I think the last hundred years have seen a lot of changes in women’s roles, in the home, work place and society. Now that there are more opportunities open for women, the scales are more balanced, but starting with higher paid jobs like medicine, because it pays more. So maybe there are less women in comedy because we’re smarter?? I’d be lying if I didn’t admit some months when I was trying to figure out rent I didn’t think – I should have gone to Devry.
Are there things that a woman can do on a comedy stage that men cannot?
Nope. Maybe wear heels but that’s it.
What is one myth about stand up comedy you’d like to dispel?
That comics are sitting at the bar after a show, hoping someone will swing buy and tell us a street joke. Comics don’t typically tell anything close to street jokes and yet there is always one person that wants to tell you an awful, racist joke and then tell you can use it.
Why is Vancouver a good place for comedy?
Vancouver is my control group, because I’ve never lived anywhere else and done comedy. In my mind, everywhere else is measured against my experiences here. I think the lack of any major comedy brand controlling comics has been very good for the scene. We have such a diverse comedy community, comics that aren’t afraid to take a chance on stage because you don’t have this entity judging you and constantly pitting comics against each other for work. I think in general Vancouver comics are very willing to help others, not just with comedy but hooking each other up with gigs.
Who is one performer/group of performers you think everyone should see at least once?
Every article about comedy has to have a pun in the title. What would you like yours to be?

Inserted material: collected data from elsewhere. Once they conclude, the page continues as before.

-- ==== Sys2Proof/Machine/Jobs.lean ====
section
/-! DEFINITION. The job commands, residency, routing tables and the ledger's durability (R400 to R407, R436, R457, R527 to
R530, R593 to R598, R749, R750). -/

namespace Sys2Proof.Machine

/-- A management descriptor that completes with a status, an effect before it, and a count. -/
def mgmtDone (s : State) (die : Nat) (d : Desc) (status count : Nat) : State := finish s die 32 d status 0 count 0 0

/-- JOB_BEGIN's checks that make it INVALID (R15, R457, R594): `far` objects at `base`. -/
def beginInvalid (s : State) (d : Desc) : Bool :=
  let f := rf s F.synFarCount_count 0 0
  let base := rd s .synFarBase 0 0
  let usable := (384 - (beginOut (beginLedger s)).length) * (1152 * 0x10_0000)
  !reservedOk d [(8, 32)] || d.at_ 8 8 = 0 || d.at_ 32 8 % 64 ≠ 0 || decide (2 ^ 24 < f)
    || (0 < f && (decide (usable < base + 16 * f) || (windows s).any fun w => overlaps base (16 * f) w.base w.len))

/-- What a JOB_BEGIN that passes its checks does, in the order of R594 (R38, R407, R436, R456, R554, R595, R718, R739). -/
def beginJob (s : State) (d : Desc) (train : List (BitVec 8)) (reportOk : Bool) : State :=
  let stamp := now s 0
  let s := if s.job.flushOwed then flushFabric s else s
  let old := s.unusable
  let s := wf (setJobState s 1) F.jobStatus_lastMaster 0 0 0
  let s := wr s .jobId 0 0 (d.at_ 8 8)
  let s := applyLedger s
  let changed := !sameList old s.unusable
  let s := residencyBegin s (d.at_ 16 8) changed
  let s := if changed then zeroWhere s fun a => decide (a < sharedBase 0) else s
  let base := rd s .synFarBase 0 0
  let f := rf s F.synFarCount_count 0 0
  let s := { zeroRange s base (16 * f) with sync := [] }
  let s := { s with
    flt := { s.flt with countNow := s.flt.countSet, windowNow := s.flt.windowSet }
    pwr := { s.pwr with waits := [], grant := none }
    job := { s.job with key := d.at_ 16 8, seed := d.at_ 24 8, report := d.at_ 32 8, far := f, farBase := base, killer := 0 } }
  let s := sourceSettle (trainPorts s train)
  let s := if helioOn s then setBalance s 0 else s
  writeReport s d (d.at_ 32 8) stamp reportOk

/-- JOB_BEGIN (R457, R593 to R595, R773, R803). -/
def execJobBegin (train : List (BitVec 8)) (reportOk : Bool) (s : State) : Host.Outcome State Fault Refusal :=
  match takeDesc s 0 32 (fun d => d.type = 0x30) with
  | none => .next s
  | some (d, s) =>
    if beginInvalid s d then .next (mgmtDone s 0 d stInvalid 0)
    else .next (hostAct s 1 actBegin d (jobRuns s || inTrial s) fun s => mgmtDone (beginJob s d train reportOk) 0 d stOk 0)

/-- What a JOB_END that passes its checks does (R405, R456, R555, R596, R626). -/
def endJob (s : State) : State :=
  let s := wf (setJobState s 3) F.jobStatus_lastMaster 0 0 0
  let wins := windows s
  let s := { s with job := { s.job with tag := if wins = [] then 0 else s.job.key } }
  jobClear (wf s F.spmResStatus_tagValid 0 0 (flagBit (wins ≠ []))) wins

/-- JOB_END may end the job: it runs under this ID, and no work of it is outstanding (R596). A kill by firmware that is still open does not
stand against it: firmware is the lower master (R607, R608). -/
def mayEnd (s : State) (d : Desc) : Bool :=
  (jobState s = 2 || firmwareKillOpen s) && d.at_ 8 8 = rd s .jobId 0 0 && !workOutstanding s

/-- The end of the job by the host: a firmware kill that is open is superseded, and stops where it stands (R607, R608). -/
def endByHost (s : State) (d : Desc) : State :=
  let s := if firmwareKillOpen s then actRecords s 1 .firmware .host d.type d.tag else s
  endJob { s with job := { s.job with killer := 0 } }

/-- JOB_END (R596, R607, R608, R773). -/
def execJobEnd (s : State) : Host.Outcome State Fault Refusal :=
  match takeDesc s 0 32 (fun d => d.type = 0x31) with
  | none => .next s
  | some (d, s) =>
    if !reservedOk d [(8, 8)] then .next (mgmtDone s 0 d stInvalid 0)
    else .next (hostAct s 1 actEnd d (!mayEnd s d) fun s => mgmtDone (endByHost s d) 0 d stOk 0)

/-- JOB_KILL (R597, R607, R773). -/
def execJobKill (s : State) : Host.Outcome State Fault Refusal :=
  match takeDesc s 0 32 (fun d => d.type = 0x32) with
  | none => .next s
  | some (d, s) =>
    if !reservedOk d [(8, 8)] then .next (mgmtDone s 0 d stInvalid 0)
    else .next (hostAct s 1 actKill d (!jobRuns s || d.at_ 8 8 ≠ rd s .jobId 0 0) fun s => mgmtDone (killJob s .host) 0 d stOk 0)

/-- RESIDENCY (R402 to R404, R416, R590). -/
def execResidency (s : State) : Host.Outcome State Fault Refusal :=
  match takeDesc s 0 32 (fun d => d.type = 0x33) with
  | none => .next s
  | some (d, s) =>
    let n := d.at_ 8 1
    let base := d.at_ 16 8
    let len := d.at_ 24 8
    let others := (List.range 16).filterMap fun i =>
      let v := rd s .spmResWindow 0 i
      if i = n || bits v 63 40 = 0 then none else some (⟨bits v 31 0 * 0x1_0000, bits v 63 40 * 0x1_0000⟩ : Span)
    if !reservedOk d [(8, 1), (16, 16)] || 15 < n || !addrOk base || base % 0x1_0000 ≠ 0 || len % 0x1_0000 ≠ 0
        || !rangeOk s base len || others.any (fun w => overlaps base len w.base w.len) then
      .next (mgmtDone s 0 d stInvalid 0)
    else if jobState s ≠ 2 || s.job.key = 0 || !windowOffered s base len then .next (mgmtDone s 0 d stRefused 0)
    else
      let v := if len = 0 then 0 else len / 0x1_0000 * 2 ^ 40 + base / 0x1_0000
      let s := wr s .spmResWindow 0 n v
      .next (mgmtDone (wf s F.spmResStatus_windows 0 0 (windows s).length) 0 d stOk 0)

/-- An entry of the routing table is well formed (R524, R525, R528). -/
def routeOk (e : Nat) : Bool :=
  let n := bits e 127 125
  bits e 124 120 = 0 && decide (n ≤ 4) && (List.range 4).all fun i =>
    let c := bits e (30 * i + 29) (30 * i)
    let hops := bits c 25 24
    if n ≤ i then c = 0
    else (1 ≤ hops || bits c 23 16 = 0) && (2 ≤ hops || bits c 15 8 = 0) && (hops = 3 || bits c 7 0 = 0)

/-- Ports that an entry's candidates name. -/
def routePorts (e : Nat) : List Nat := (candidatesOf e).map (·.port)

/-- ROUTE_WRITE (R408, R527, R528, R584, R590). Rows that a tagged window hides are not read. -/
def execRouteWrite (die : Die) (mf : MemFaults) (s : State) : Host.Outcome State Fault Refusal :=
  let k := die.val
  match takeDesc s k 32 (fun d => d.type = 0x35) with
  | none => .next s
  | some (d, s) =>
    let first := d.at_ 8 4
    let count := d.at_ 12 4
    let src := d.at_ 16 8
    let reach : Region → Bool := fun r => match r with
      | .hbm => true
      | .shared x => x = k
      | .core _ => false
    if !reservedOk d [(8, 16)] || 65536 ≤ first || 2 ^ 17 ≤ count || 65536 < first + count || !addrOk src || src % 16 ≠ 0
        || !rangeIn s src (16 * count) reach then .next (mgmtDone s k d stInvalid 0)
    else if jobRuns s then .next (mgmtDone s k d stRefused 0)
    else if count = 0 then .next (mgmtDone s k d stEmpty 0)
    else
      let (bad, s) := readRanges s mf (visibleIn s src (16 * count))
      let (b, s) := memRead s .firmware src (16 * count)
      let entries := (List.range count).map fun i => leAt b (16 * i) 16
      let read := match bad with
        | some a => (a - src) / 16
        | none => count
      let busy := fun p => decide (rd s .fabPortOutstanding k p ≠ 0)
      if !(entries.take read).all routeOk then .next (mgmtDone s k d stInvalid 0)
      else if bad.isSome then .next (mgmtDone s k d stDataLost 0)
      else if (entries.zipIdx).any (fun (e, i) => (routePorts e ++ routePorts (routeEntry s k (first + i))).any busy) then
        .next (mgmtDone s k d stRefused 0)
      else
        let routes := (entries.zipIdx).foldl (fun m (e, i) =>
          let key := k * 65536 + first + i
          if e = 0 then Map.del m key else Map.put m key e) s.routes
        .next (mgmtDone (wf { s with routes := routes } F.fabRouteCtrl_routeValid k 0 0) k d stOk count)

/-- The deciding records of a full log written into the spare region, which is not active yet: a power loss leaves the old region active
and complete (R751). -/
def writeSpare (s : State) : State :=
  flashWrite { s with flt := { s.flt with spare := ledgerDeciding s.flt.ledger } } (1 - s.flt.region)

/-- LEDGER_DURABLE (R627, R750, R751, R803): the oldest record on its way to flash is written and read back. Where the active region is
full, the spare one is written first, and the next such command makes it the active one. -/
def execLedgerDurable (s : State) : Host.Outcome State Fault Refusal :=
  match s.flt.pendingRecs with
  | [] => .next s
  | r :: t =>
    if s.tru.saved.isSome then .next s
    else if ledgerFull s.flt && s.flt.spare ≠ ledgerDeciding s.flt.ledger then .next (writeSpare s)
    else
      let (d, _, _) := chanSource r.kind r.channel
      let s := { s with flt := { ledgerAppend s.flt r with pendingRecs := t } }
      .next (irq (ledgerStore s) d 8 2)

end Sys2Proof.Machine
end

If I were American, I would have had a one woman show called I, AM-ERICA – which isn’t really a pun but puns are nearly impossible to think of if you’re trying. That’s what makes them so awful is they just fly out.
Where would you like to be in comedy a decade from now?
Hollywood Squares – center square. If that doesn’t pan out I would like to have sold a delightful script to Hollywood, written a book, hosted my own late night talk show which unfortunately failed because of the politics of Canadian television and then finally just decided to ghost write Lindsay Lohan’s autobiography, called “The Last Straw”
What is a comedic premise you think needs to be retired?
I don’t think any premise should ever be retired. I mean, who am I to deprive future generations from Arnold Schwarzenegger impressions?